THE ETHICS OF GROWTH AND INVESTMENT IN THE AGE OF AI

11
Sep
2018

Image titleThroughout history, major industrial shifts have prompted an examination of the practical and ethical impacts of technological advancements on how people live, how society develops, how systems work and how economic value is created. At the dawn of the Fourth Industrial Revolution, the world finds itself in such a transition; resulting both from technology and the increasing challenges associated with sustainable development.

This transition has significant implications on both management and capital as expectations from stakeholders change, the speed and scale of corporate impact increases, and laws and regulation try and stay abreast.

Corporations and investors have wrestled with issues of technological transformation before, but the nature of the fourth industrial revolution and its global context makes it uniquely challenging. Underlying trends include:

  • Interconnectedness: as the interconnectedness of global business models and value chains increase, so does the societal, political and environmental impact of those decisions. Corporations and Investors will increasingly operate in a world where the ethical dimensions of their choices reach further and have greater potential impact;
  • Transparency: with the world more connected now than ever, uninterrupted information flows bringing to light the consequences of corporate, investor and individual decisions almost instantly, allowing society to discuss and act on their moral and ethical aspects in “real-time”. Transparency means increased external impact goes hand in hand with stakeholders’ perceptions;
  • Computational decision making: algorithm-directed operations generate their greatest value not by supporting human choice and behavior, but by taking people out of the decision/action loop entirely. In ethical, as well as practical, terms, this is entirely new terrain, unprecedented and uncomfortable, making proper assessment of impact and therefore implications for businesses difficult, whilst potentially enlarging that impact enormously.

 

It’s clear that the circle of responsibility that a corporate needs to consider is ever increasing, and that the nature of that responsibility and how it is managed is increasingly important. But this is uncharted territory for all: it’s not as easy as assessing impact, evaluating that impact on commonly understood criteria and acting accordingly.

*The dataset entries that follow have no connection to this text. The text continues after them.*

-- ==== Sys2Proof/Machine/Regs.lean ====
section
/-! DEFINITION. The register map: one row per register of the spec's register tables (R36, R67, R101, R126, R151,
R177, R214, R240, R262, R288, R313, R332, R355, R376, R397, R418, R441, R462, R487, R502, R519), with its address,
its reset value, and the bits each access code of R12 covers. -/

namespace Sys2Proof.Machine

/-- One row of the register map: `count` registers at `base + stride * k`. `rw`, `w1g` and `wt` are the bits of the
access codes RW, W1G and WT (R12); every other bit is RO, RL or reserved. Instance `k` resets to `reset + step * k`
(R15; for an "image" register the no-image value). `keep` marks a register of the always-on domain. -/
structure RegRow where
  base : Nat
  stride : Nat
  count : Nat
  reset : Nat
  step : Nat
  rw : Nat
  w1g : Nat
  wt : Nat
  keep : Bool
  deriving DecidableEq, Repr

namespace Reg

This does not exonerate business, but increases the need to continuously inquire into the ethical dimension of their decisions: are actions that are now technically and legally possible bad or wrong to do? What principles of fairness should govern who gets access to critical, but scarce, resources or education or economic benefits? Who should be responsible? Who should be accountable? Who should bear the pain and the risk? And what – if anything – should be done to help those who are harmed or whose jobs are lost?

In this world, managers will either get their arms around such challenges and capitalize on the associated opportunities or will fail to do so, finding themselves either:

  • Miscalculating the risks associated with the magnitude and complexity of the effects of their decisions on society, economic activity and the way this influences their stakeholders; or
  • Capitalizing on technological advancements in a way that demonstrably reflects their broader impact; creating sustainable shareholder value based on public trust as much as on efficient business practices.

Accordingly, in its Task Force session on Ethics, Deloitte will focus on:

  • Are the ethical expectations of business really different now? Why?
  • What are the key risks and opportunities?
  • What practical advice do we have for both managers and investors?